In June 2021, Tamil Nadu’s Chief Minister M.K. Stalin met Prime Minister Narendra Modi and presented him with a memorandum requesting him to not implement the project citing serious repercussions of the project. It was highlighted in the memorandum that the project could impact the Mathikettan-Periyar Tiger corridor which has a critical and important function of maintaining the genetic flow, which will be “completely destroyed” due to the project.

In September 2021, a ministerial delegation of the Tamil Nadu government had also met Union Minister for Industries and Commerce Piyush Goyal to drop the project while highlighting the serious repercussions that can be caused by the project.

Subsequently, on March 14, 2022, Stalin wrote a letter to PM Modi asking him to advise the authorities to drop the neutrino observatory project in Tamil Nadu.

On this, Majumder in his affidavit said, Tamil Nadu’s latest stand would “retard the progress of the country, as this project, when completed, would place India in the forefront of scientific progress of nations, being one amongst only 4-5 projects of the world.”
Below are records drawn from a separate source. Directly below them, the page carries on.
/-- Usable capacity in MiB (R455). -/
def usableMiB (cfg : Word) (nch : Nat) : Nat :=
  if getF cfg Fld.DDR_CFG_ECC = 1 then installedMiB cfg nch * 7 / 8 else installedMiB cfg nch

/-- The first address beyond the usable capacity (DDR_CAP). -/
def dramCap (s : State) : Nat := rf s Reg.DDR_CAP Fld.DDR_CAP_MIB * 0x100000

/-- The channel of a DRAM address and its granule index there (R452). -/
def dramChannel (s : State) (a : Nat) : Nat × Nat :=
  let cs := channels s
  let n := max 1 cs.length
  (cs.getD (a / 256 % n) 0, a / 256 / n)

/-- The channel address of a DRAM address (R453), and of its check byte with inline ECC. -/
def channelAddr (s : State) (a : Nat) : Nat :=
  let i := (dramChannel s a).2
  if rf s Reg.DDR_CFG Fld.DDR_CFG_ECC = 1 then 4096 * (i / 14) + 256 * (i % 14) + a % 256 else 256 * i + a % 256
def checkAddr (s : State) (a : Nat) : Nat :=
  let i := (dramChannel s a).2
  4096 * (i / 14) + 3584 + 32 * (i % 14) + a % 256 / 8

/-- Row, bank group, bank and rank of a channel address (R454). -/
def rowBank (cfg : Word) (ac : Nat) : Nat × Nat × Nat × Nat :=
  let d := getF cfg Fld.DDR_CFG_DENSITY
  let r := if d = 0 then 15 else if d = 1 ∨ d = 2 then 16 else 17
  let three := d == 1 || d == 3
  let cr := 3 * 2 ^ (r + 14)
  let rank := if getF cfg Fld.DDR_CFG_RANKS = 0 then 0 else if three then (if cr ≤ ac then 1 else 0) else bitsOf ac (16 + r) (16 + r)
  let a := if three && getF cfg Fld.DDR_CFG_RANKS == 1 && decide (cr ≤ ac) then ac - cr else ac
  let row := bitsOf a (15 + r) 16
  (row, (bitsOf a 15 14) ^^^ (bitsOf row 3 2), (bitsOf a 13 12) ^^^ (bitsOf row 1 0), rank)

/-- Does a DRAM range reach past the usable capacity (R455)? -/
def dramRange (s : State) (a n : Nat) : Bool := decide (dramCap s < a + n)

/-- The uncorrectable words of a range, with inline ECC (R456). -/
def dramBadWords (s : State) (a n : Nat) : List Nat :=
  if rf s Reg.DDR_CFG Fld.DDR_CFG_ECC = 1 then (wordsOf a n).filter (fun w => mapGet falseFlag s.ddr.bad (w / 8)) else []

/-- Is a read of a DRAM range told to its master as an uncorrectable error (R455, R456)? -/
def dramUE (s : State) (a n : Nat) : Bool := dramRange s a n || !(dramBadWords s a n).isEmpty

/-- What a read of a DRAM range reports (R455, R456). -/
def dramReadActs (s : State) (a n : Nat) : List Act :=
  (if dramRange s a n then [.fld Reg.DDR_ERR Fld.DDR_ERR_CAUSE 2] else [])
  ++ (dramBadWords s a n).flatMap (fun w =>
      let c := (dramChannel s w).1
      [.inc (Reg.CH_UE c) Fld.CH_UE_COUNT 1, .reg (Reg.CH_UE_ADDR_LO c) (BitVec.ofNat 32 w),
       .reg (Reg.CH_UE_ADDR_HI c) (putF 0 Fld.CH_UE_ADDR_HI_ADDR (w / 2 ^ 32)), .fld Reg.DDR_ERR Fld.DDR_ERR_CAUSE 1]
      ++ eventLv s 11 0 2 allTenants (0xB00 + c) (arg [(32, w), (16, c)]))

/-- The bytes of a DRAM range: those at or above the usable capacity read 0 (R455). -/
def dramBytes (s : State) (a n : Nat) : List Byte :=
  dramRead s a (min n (dramCap s - a)) ++ List.replicate (n - min n (dramCap s - a)) 0

/-- A write to a DRAM range: nothing is written at or above the usable capacity (R455); words written whole are good again. -/
def dramStore (s : State) (a : Nat) (bs : List Byte) : List Act :=
  [.dram a (bs.take (dramCap s - a)),
   .ddr (fun d => { d with bad := (wordsOf a bs.length).foldl (fun m w =>
      if a ≤ w ∧ w + 8 ≤ a + bs.length then mapPut falseFlag m (w / 8) false else m) d.bad })]
  ++ (if dramRange s a bs.length then [.fld Reg.DDR_ERR Fld.DDR_ERR_CAUSE 2] else [])

/-! ## Interface delays and training (R459 to R462) -/

/-- The delay registers of a channel (R466). -/
def delayRegs (c : Nat) : List Nat :=
  (List.range 8).map (Reg.DLY_CA c) ++ [Reg.DLY_WCK c] ++ (List.range 36).map (Reg.DLY_WR c) ++ (List.range 36).map (Reg.DLY_RD c)

/-- CH_APPLY: the channel's shadow delays are requested (R461). -/
def chApply (c : Nat) (v : Word) : Eff := fun _ =>
  if getF v Fld.CH_APPLY_GO = 1 then [.fld (Reg.CH_STAT c) Fld.CH_STAT_PENDING 1] else []

/-- At the all-bank refresh they take effect (R461). -/
def delayApplied (c : Nat) : Eff := fun s =>
  if rf s (Reg.CH_STAT c) Fld.CH_STAT_PENDING = 1 then
    [.fld (Reg.CH_STAT c) Fld.CH_STAT_PENDING 0,
     .ddr (fun d => { d with applied := (delayRegs c).foldl (fun m a => mapPut zeroWord m a (rd s a)) d.applied })]
    ++ eventNow s 11 1 allTenants (0xB00 + c) (arg [(16, c)])
  else []

/-- May a training primitive start: in SHOW and SLOTTED SHOW only between D and E (R460)? -/
def trainOk (s : State) : Bool := !showing (mode s) || s.cur.interval

/-- A primitive ends: DONE (R466). -/
def trainDone : List Act := [.fld Reg.DDR_TRN_CTRL Fld.DDR_TRN_CTRL_DONE 1]

/-- A comparing primitive reports its mismatch mask: DQ0 to DQ31, DMI0 to DMI3 (R460). -/
def trainCompare (mask : Nat) : Eff := fun s =>
  if trainOk s then
    [.reg Reg.DDR_TRN_ERR_LO (BitVec.ofNat 32 mask), .reg Reg.DDR_TRN_ERR_HI (putF 0 Fld.DDR_TRN_ERR_HI_MASK (mask / 2 ^ 32))]
      ++ trainDone
  else []

/-- DDR_TRN_CTRL written with GO (R460, R466): DONE falls until the primitive has run. -/
def trainGo (v : Word) : Eff := fun _ =>
  if getF v Fld.DDR_TRN_CTRL_GO = 1 then [.fld Reg.DDR_TRN_CTRL Fld.DDR_TRN_CTRL_DONE 0] else []

/-! ## The commands -/

/-- BANK_OWNER_WRITE (R438 to R440). -/
def execBankOwnerWrite (a : Acc) (n : Fin 512) (v : Word) (s : State) : Out := 
  done s (gate a (Reg.BANK_OWNER n) true false (fun u => bankOwnerWrite u n v) s)

/-- BANK_PWR_WRITE (R442). -/
def execBankPwrWrite (a : Acc) (n : Fin 512) (v : Word) (s : State) : Out := 
  done s (gate a (Reg.BANK_PWR n) true false (fun u => seqE (bankPwrWrite u n v)) s)

/-- BANK_POWER_MOVE_DONE (R442). -/
def execBankPowerMoveDone (n : Fin 512) (s : State) : Out := done s (bankArrive n s)

/-- BANK_SCRUB_READ (R448). -/
def execBankScrubRead (n : Fin 512) (word : Fin 32768) (found : Fin 3) (s : State) : Out := doneAll s (scrubRead n word found)

/-- ATOMIC_FETCHADD (R446). -/
def execAtomicFetchadd (a : Acc) (addr bytes : Nat) (v : Word) (s : State) : Out := 
  done s (gate a addr true true (fun u => seqE (windowAtomic false u addr bytes v)) s)

/-- ATOMIC_SWAP (R446). -/
def execAtomicSwap (a : Acc) (addr bytes : Nat) (v : Word) (s : State) : Out := 
  done s (gate a addr true true (fun u => seqE (windowAtomic true u addr bytes v)) s)

/-- MRW: a mode register of a channel's DRAMs is written (R460). -/
def execMrw (c : Fin 8) (mr data : Byte) (s : State) : Out :=
  done s (if trainOk s then
    .ddr (fun d => { d with modeRegs := mapPut noByte d.modeRegs (256 * c + mr.toNat) (some data) }) :: trainDone else [])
G. Sundarrajan, who filed a case in the SC, told Mongabay-India that the “project is supposed to be a prestigious science project which India has not undertaken in the last seventy years but the entire approach for this is very unscientific.”

“No one can deny the project is in the ecologically fragile area of the Western Ghats. There must have been a reason that the project was rejected twice. The most basic requirement for this project is a comprehensive environmental study that has not been conducted in the last 10 years. Instead, all laws and rules were bent to clear the project,” G. Sundarrajan of Poovulagin Nanbaragal, a voluntary environment group, told Mongabay-India.

“Even the institutes involved in the project are of high reputation. Thus, a comprehensive environmental impact study is crucial. What is unfortunate is that the Indian establishment is still not focusing on the protection of the environment despite all the lip service at the international level. On the ground level, we are still not giving it due importance,” said Sundarrajan, who also runs a software company

The case is now scheduled for hearing on April 21, 2022.